Venkatasubramaniam A, Evers L, Thakuriah P, Ampountolas K
The Alan Turing Institute, The British Library, London, UK.
School of Mathematics and Statistics, University of Glasgow, Glasgow, UK.
J Appl Stat. 2021 Nov 16;50(4):909-926. doi: 10.1080/02664763.2021.2001443. eCollection 2023.
This paper presents a new method called the (FDCA) that seeks to identify spatially contiguous clusters and incorporate changes in temporal patterns across overcrowded networks. This method is motivated by a graph-based network composed of sensors arranged over space where recorded observations for each sensor represent a multi-modal distribution.
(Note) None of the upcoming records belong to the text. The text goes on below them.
/-- The words of a record that lies in the buffer. -/
def State.bufWords (s : State) (off n : Nat) : List Word := s.whey.buf.words off n

/-- Bytes of a record: a LOSS record fills 48 of its slot's 64 (R281, R285). -/
def RingRec.size (x : RingRec) : Nat := if x.cls = 3 then 48 else x.len

/-- The run of records that one frame carries: one class, at most `room` bytes; pads and classes that the mask excludes are
passed. Answers the records, the bytes passed, and whether the run ended for want of records. -/
def frameRun (mask : Nat → Bool) : List RingRec → Option Nat → Nat → List RingRec × Nat × Bool
  | [], _, _ => ([], 0, true)
  | h :: t, cls, room =>
    if h.pad ∨ !mask h.cls then
      let (l, n, e) := frameRun mask t cls room
      (l, n + h.len, e)
    else if (cls = none ∨ cls = some h.cls) ∧ h.size ≤ room then
      let (l, n, e) := frameRun mask t (some h.cls) (room - h.size)
      (h :: l, n + h.len, e)
    else ([], 0, false)

/-- The class mask of a port in the general ring (R294, R297). -/
def State.ethMask (s : State) (n cls : Nat) : Bool :=
  if cls = 1 then s.flag (pageETH n) Off.eth_MACCFG 5 else if cls = 2 then s.flag (pageETH n) Off.eth_MACCFG 6 else true

def WRing.eth (x : WRing) (n : Nat) : Nat := if n = 0 then x.eth0 else x.eth1
def WRing.setEth (x : WRing) (n d : Nat) : WRing := if n = 0 then { x with eth0 := d } else { x with eth1 := d }

/-- Bytes as 16-bit words, the first byte of each above the second, added up. -/
def sumBytes : List Byte → Nat
  | [] => 0
  | [a] => a.toNat * 256
  | a :: b :: t => a.toNat * 256 + b.toNat + sumBytes t

/-- The 16-bit words of bytes, summed with end-around carry, and complemented: the checksum of IPv4 and UDP. -/
def inetSum (l : List Byte) : Nat :=
  let x := sumBytes l
  65535 - (if x = 0 then 0 else (x - 1) % 65535 + 1)

/-- The headers of a frame with a UDP payload: Ethernet II, IPv4 without options and with DF, UDP (R292). The identification of
a datagram that is not fragmented is open: `id`. -/
def State.frameHead (s : State) (n : Nat) (id : Word) (payload : List Byte) : List Byte :=
  let p := pageETH n
  let f (o lo w : Nat) : Nat := s.fld p o lo w
  let ips := beBytes 4 (s.reg p Off.eth_SRCIP).toNat ++ beBytes 4 (s.reg p Off.eth_DSTIP).toNat
  let len := 8 + payload.length
  let ip (sum : Nat) : List Byte :=
    [0x45, BitVec.ofNat 8 (4 * f Off.eth_IPCFG 0 6)] ++ beBytes 2 (20 + len) ++ beBytes 2 id.toNat ++ [0x40, 0] ++
      [BitVec.ofNat 8 (f Off.eth_IPCFG 8 8), 17] ++ beBytes 2 sum ++ ips
  let udp (sum : Nat) : List Byte :=
    beBytes 2 (f Off.eth_UDPPORT 0 16) ++ beBytes 2 (f Off.eth_UDPPORT 16 16) ++ beBytes 2 len ++ beBytes 2 sum
  let c := inetSum (ips ++ [0, 17] ++ beBytes 2 len ++ udp 0 ++ payload)
  beBytes 2 (f Off.eth_DSTMAC_HI 0 16) ++ beBytes 4 (s.reg p Off.eth_DSTMAC_LO).toNat ++ beBytes 2 (f Off.eth_SRCMAC_HI 0 16) ++
    beBytes 4 (s.reg p Off.eth_SRCMAC_LO).toNat ++ [0x08, 0x00] ++ ip (inetSum (ip 0)) ++
    udp (if s.flag p Off.eth_MACCFG 2 then (if c = 0 then 65535 else c) else 0)
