/-- R204, R207, R209, R214 to R217, R221, R238, R254, R255, R276, R320: the commands of the converters, the resampler, PWM, the
interrupt unit and the Idxia ports, in the block states and modes that the tables give them. Urgent requests wait in order of arrival,
those of one clock in that of their channels. -/
def Obligations.ConverterPwmLinkCommands : Prop :=
  ∀ (q : Req) (s : State),
    let p := q.page.toNat
    let i := pageInst p
    let able (n : Nat) : Prop := s.flag (pageADC n) Off.adc_CORESTAT 8 = true ∧ s.flag (pageADC n) Off.adc_CORESTAT 9 = true
    (Ready .adc q s →
      (s.st p = stIDLE ∨ s.st p = stCONFIGURED ∨ s.st p = stSPARE → s.flag (pageADC i) Off.adc_CORESTAT 8 = true →
        ∃ t, Gives (.calibrate q) s t ∧ (t.page p).st = stCALIBRATING ∧ (∀ p', p' ≠ p → t.page p' = s.page p') ∧
          t.running.any (fun r => r.req == q && r.code == 0x40 && r.data == [s.st p, s.now]) = true) ∧
      (s.converts i = true → s.flag p Off.adc_ENMASK (s.urgCh q) = true → (s.adc i).urg.length < 4 →
        ∃ t, Gives (.urgent q) s t ∧ (∀ m, m ≠ i → t.adc m = s.adc m) ∧
          t.adc i = { s.adc i with urg := queueUp { ch := s.urgCh q, tb := s.now, cmd := true } (s.adc i).urg } ∧
          t.running = (running 0x41 q [] s).running) ∧
      (s.st p = stACTIVE → Issues (.seqRestart q) q (running 0x42 q []) s) ∧
      (p = pageADC 4 → s.st p = stSPARE → able 4 → Issues (.adcSubstitute q) q (running 0x43 q [s.subGroup q]) s) ∧
      (∀ g, p = pageADC 4 → s.st p = stACTIVE → (s.adc 4).sub = some g → s.st (pageADC g) = stCONFIGURED → able g →
        Issues (.adcRelease q) q (running 0x44 q []) s)) ∧
    (Ready .tdac q s → s.st p = stACTIVE → s.flag pageTDAC Off.tdac_TDCFG 16 = true → s.flag pageTDAC Off.tdac_TDSTAT 0 = true →
      (s.flag pageTDAC Off.tdac_TDCFG 17 = true → s.flag pageTDAC Off.tdac_TDCMP 8 = true) →
      Issues (.tdCompare q) q (fun u => { running 0x40 q [] u with td := { u.td with n := 0, sum := 0, rng := 0, beg := u.now } }) s) ∧
    (Ready .rsmp q s → s.laneSel q ≠ 0 →
      (s.st p = stACTIVE → Issues (.winClose q) q (running 0x40 q [s.laneSel q]) s) ∧
      (s.st p = stACTIVE ∨ s.st p = stCONFIGURED → Issues (.ringReset q) q (running 0x41 q [s.laneSel q]) s)) ∧
    (Ready .pwm q s →
      (s.st p = stSPARE → s.pwmSubMod q ≤ 9 → s.pwmSubMod q ≠ i → s.st (pagePWM (s.pwmSubMod q)) ≠ stSPARE →
        s.fld pagePINMUX1 (Off.pinmuxX_MODMAP (s.pwmSubMod q)) 0 4 = s.pwmSubMod q →
        Issues (.pwmSubstitute q) q (running 0x40 q [s.pwmSubMod q]) s) ∧
      (∀ l, s.st p = stACTIVE → (s.pwm i).sub = some l → s.st (pagePWM l) = stCONFIGURED →
        Issues (.pwmRelease q) q (running 0x41 q []) s)) ∧
    (Ready .iu q s → p = pageIU → s.st p = stACTIVE →
      (let n := if q.src = .ring then q.args.w2.toNat % 4 else s.fld pageIU Off.iu_TGTSEL 0 2
       ∃ t, Gives (.tgtReset q) s t ∧ t.itgt n = { waitHead := s.isCompact n } ∧ t.fld pageIU (Off.iu_QHEAD n) 0 12 = 0 ∧
         ∀ m, m ≠ n → t.itgt m = s.itgt m)) ∧
    (Ready .idx q s → s.st p = stACTIVE →
      (s.pst i = pQUARANTINED → ∃ t, Gives (.readmit q) s t ∧ t.pst i = pTRAINING ∧ ∀ j, j ≠ i → t.pst j = s.pst j) ∧
      (s.pst i ≠ pQUARANTINED → ∃ t, Gives (.retrain q) s t ∧ t.pst i = pTRAINING ∧ ∀ j, j ≠ i → t.pst j = s.pst j))
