/-! ### `State.setReg` -/

@[simp] theorem State.setReg_pending (s : State) (p o : Nat) (w : Word) : (s.setReg p o w).pending = s.pending := rfl
@[simp] theorem State.setReg_tb (s : State) (p o : Nat) (w : Word) : (s.setReg p o w).tb = s.tb := rfl
@[simp] theorem State.setReg_era (s : State) (p o : Nat) (w : Word) : (s.setReg p o w).era = s.era := rfl
@[simp] theorem State.setReg_atClock (s : State) (p o : Nat) (w : Word) : (s.setReg p o w).atClock = s.atClock := rfl
@[simp] theorem State.setReg_fresh (s : State) (p o : Nat) (w : Word) : (s.setReg p o w).fresh = s.fresh := rfl
@[simp] theorem State.setReg_tbStopped (s : State) (p o : Nat) (w : Word) : (s.setReg p o w).tbStopped = s.tbStopped := rfl
@[simp] theorem State.setReg_matchVal (s : State) (p o : Nat) (w : Word) : (s.setReg p o w).matchVal = s.matchVal := rfl
@[simp] theorem State.setReg_matchTb (s : State) (p o : Nat) (w : Word) : (s.setReg p o w).matchTb = s.matchTb := rfl
@[simp] theorem State.setReg_tick (s : State) (p o : Nat) (w : Word) : (s.setReg p o w).tick = s.tick := rfl
@[simp] theorem State.setReg_shadow (s : State) (p o : Nat) (w : Word) : (s.setReg p o w).shadow = s.shadow := rfl
@[simp] theorem State.setReg_pages (s : State) (p o : Nat) (w : Word) : (s.setReg p o w).pages = s.pages := rfl
@[simp] theorem State.setReg_running (s : State) (p o : Nat) (w : Word) : (s.setReg p o w).running = s.running := rfl
@[simp] theorem State.setReg_groups (s : State) (p o : Nat) (w : Word) : (s.setReg p o w).groups = s.groups := rfl
@[simp] theorem State.setReg_host (s : State) (p o : Nat) (w : Word) : (s.setReg p o w).host = s.host := rfl
@[simp] theorem State.setReg_ring (s : State) (p o : Nat) (w : Word) : (s.setReg p o w).ring = s.ring := rfl
@[simp] theorem State.setReg_hostMem (s : State) (p o : Nat) (w : Word) : (s.setReg p o w).hostMem = s.hostMem := rfl
@[simp] theorem State.setReg_iu (s : State) (p o : Nat) (w : Word) : (s.setReg p o w).iu = s.iu := rfl
@[simp] theorem State.setReg_whey (s : State) (p o : Nat) (w : Word) : (s.setReg p o w).whey = s.whey := rfl
@[simp] theorem State.setReg_eth0 (s : State) (p o : Nat) (w : Word) : (s.setReg p o w).eth0 = s.eth0 := rfl
@[simp] theorem State.setReg_eth1 (s : State) (p o : Nat) (w : Word) : (s.setReg p o w).eth1 = s.eth1 := rfl
@[simp] theorem State.setReg_dom (s : State) (p o : Nat) (w : Word) : (s.setReg p o w).dom = s.dom := rfl
@[simp] theorem State.setReg_mode (s : State) (p o : Nat) (w : Word) : (s.setReg p o w).mode = s.mode := rfl
@[simp] theorem State.setReg_rind (s : State) (p o : Nat) (w : Word) : (s.setReg p o w).rind = s.rind := rfl
@[simp] theorem State.setReg_chans (s : State) (p o : Nat) (w : Word) : (s.setReg p o w).chans = s.chans := rfl
@[simp] theorem State.setReg_cal (s : State) (p o : Nat) (w : Word) : (s.setReg p o w).cal = s.cal := rfl
@[simp] theorem State.setReg_maps (s : State) (p o : Nat) (w : Word) : (s.setReg p o w).maps = s.maps := rfl
@[simp] theorem State.setReg_free (s : State) (p o : Nat) (w : Word) : (s.setReg p o w).free = s.free := rfl
@[simp] theorem State.setReg_wheels (s : State) (p o : Nat) (w : Word) : (s.setReg p o w).wheels = s.wheels := rfl
@[simp] theorem State.setReg_idx0 (s : State) (p o : Nat) (w : Word) : (s.setReg p o w).idx0 = s.idx0 := rfl
@[simp] theorem State.setReg_idx1 (s : State) (p o : Nat) (w : Word) : (s.setReg p o w).idx1 = s.idx1 := rfl
@[simp] theorem State.setReg_cycDiff (s : State) (p o : Nat) (w : Word) : (s.setReg p o w).cycDiff = s.cycDiff := rfl
@[simp] theorem State.setReg_twinDue (s : State) (p o : Nat) (w : Word) : (s.setReg p o w).twinDue = s.twinDue := rfl
@[simp] theorem State.setReg_twins (s : State) (p o : Nat) (w : Word) : (s.setReg p o w).twins = s.twins := rfl
@[simp] theorem State.setReg_engs (s : State) (p o : Nat) (w : Word) : (s.setReg p o w).engs = s.engs := rfl
@[simp] theorem State.setReg_clus (s : State) (p o : Nat) (w : Word) : (s.setReg p o w).clus = s.clus := rfl
@[simp] theorem State.setReg_epochs (s : State) (p o : Nat) (w : Word) : (s.setReg p o w).epochs = s.epochs := rfl
@[simp] theorem State.setReg_lastHeld (s : State) (p o : Nat) (w : Word) : (s.setReg p o w).lastHeld = s.lastHeld := rfl
@[simp] theorem State.setReg_msgs (s : State) (p o : Nat) (w : Word) : (s.setReg p o w).msgs = s.msgs := rfl
@[simp] theorem State.setReg_cstore (s : State) (p o : Nat) (w : Word) : (s.setReg p o w).cstore = s.cstore := rfl
@[simp] theorem State.setReg_banks (s : State) (p o : Nat) (w : Word) : (s.setReg p o w).banks = s.banks := rfl
@[simp] theorem State.setReg_press (s : State) (p o : Nat) (w : Word) : (s.setReg p o w).press = s.press := rfl
@[simp] theorem State.setReg_smem (s : State) (p o : Nat) (w : Word) : (s.setReg p o w).smem = s.smem := rfl
@[simp] theorem State.setReg_adcs (s : State) (p o : Nat) (w : Word) : (s.setReg p o w).adcs = s.adcs := rfl
@[simp] theorem State.setReg_td (s : State) (p o : Nat) (w : Word) : (s.setReg p o w).td = s.td := rfl
@[simp] theorem State.setReg_lanes (s : State) (p o : Nat) (w : Word) : (s.setReg p o w).lanes = s.lanes := rfl
@[simp] theorem State.setReg_lost (s : State) (p o : Nat) (w : Word) : (s.setReg p o w).lost = s.lost := rfl
@[simp] theorem State.setReg_pwms (s : State) (p o : Nat) (w : Word) : (s.setReg p o w).pwms = s.pwms := rfl
@[simp] theorem State.setReg_pwmPins (s : State) (p o : Nat) (w : Word) : (s.setReg p o w).pwmPins = s.pwmPins := rfl
@[simp] theorem State.setReg_safeLatch (s : State) (p o : Nat) (w : Word) : (s.setReg p o w).safeLatch = s.safeLatch := rfl
@[simp] theorem State.setReg_bankHold (s : State) (p o : Nat) (w : Word) : (s.setReg p o w).bankHold = s.bankHold := rfl
@[simp] theorem State.setReg_taken (s : State) (p o : Nat) (w : Word) : (s.setReg p o w).taken = s.taken := rfl
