-- ==== Sys2Proof/Laws/Engine.lean ====
section
/-! SUPPORT. What a slot of a microword does where it may issue, and what writing an engine leaves behind. -/

namespace Sys2Proof.Machine

/-- A slot that may issue hands the word to its operation, with the slot taken. -/
theorem State.slot_eq {s : State} {e : Nat} {x : Bool} {holds : WordSt → Bool} {k : WordSt → State → State} {w : WordSt}
    (hi : s.issues e = true) (ho : s.opened e = some w) (hs : (if x then w.x else w.a) = false) (hh : holds w = true)
    (hf : wordFault (s.eng e) w = none) :
    s.slot e x holds k = k { w with a := w.a || !x, x := w.x || x }
      (s.setEng e { s.eng e with word := some { w with a := w.a || !x, x := w.x || x } }) := by
  simp [State.slot, hi, ho, hs, hh, hf]

/-- A slot whose word is a machine check executes nothing: the engine stops. -/
theorem State.slot_check {s : State} {e : Nat} {x : Bool} {holds : WordSt → Bool} {k : WordSt → State → State} {w : WordSt} {cls : Nat}
    (hi : s.issues e = true) (ho : s.opened e = some w) (hs : (if x then w.x else w.a) = false) (hh : holds w = true)
    (hf : wordFault (s.eng e) w = some cls) : s.slot e x holds k = machineCheck e cls s := by
  simp [State.slot, hi, ho, hs, hh, hf]

/-- Two writes of an engine: the engine is the second, its trailer follows the second and keeps its bank, the others stand. -/
theorem State.eng_trailer {s : State} {e : Nat} {x : Eng} (h : e % 2 = 0) (hc : s.checked e = true) :
    (s.setEng e x).eng (e + 1) = { x with task := none, wait := none, held := none, bank := (s.eng (e + 1)).bank } := by
  unfold State.setEng
  simp only [State.eng] at *
  rw [if_pos ⟨h, hc⟩]
  dsimp only
  rw [Store.get_set_self, Store.get_set_ne (by omega)]

end Sys2Proof.Machine
end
The proposed method is fully non-parametric and generates clusters within an agglomerative hierarchical clustering approach based on a measure of distance that defines a cumulative distribution function over temporal changes for different locations in space. Traditional hierarchical clustering algorithms that are spatially adapted do not typically accommodate the temporal characteristics of the underlying data. The effectiveness of the FDCA is illustrated using an application to both empirical and simulated data from about 400 sensors in a 2.5 square miles network area in downtown San Francisco, California. The results demonstrate the superior ability of the the FDCA in identifying compared to functional only and distributional only algorithms and similar performance to a model-based clustering algorithm.
本文提出了一种名为(FDCA)的新方法,该方法旨在识别空间上相邻的聚类,并纳入过度拥挤网络中时间模式的变化。此方法的灵感来源于一个基于图的网络,该网络由分布在空间中的传感器组成,每个传感器记录的观测值代表一种多模态分布。所提出的方法完全是非参数的,并在凝聚层次聚类方法中基于一种距离度量生成聚类,该距离度量定义了空间中不同位置随时间变化的累积分布函数。传统的空间自适应层次聚类算法通常不考虑基础数据的时间特征。通过将FDCA应用于加利福尼亚州旧金山闹市区一个2.5平方英里网络区域内约400个传感器的经验数据和模拟数据,说明了FDCA的有效性。结果表明,与仅基于功能和仅基于分布的算法相比,FDCA在识别方面具有卓越能力,并且与基于模型的聚类算法具有相似的性能。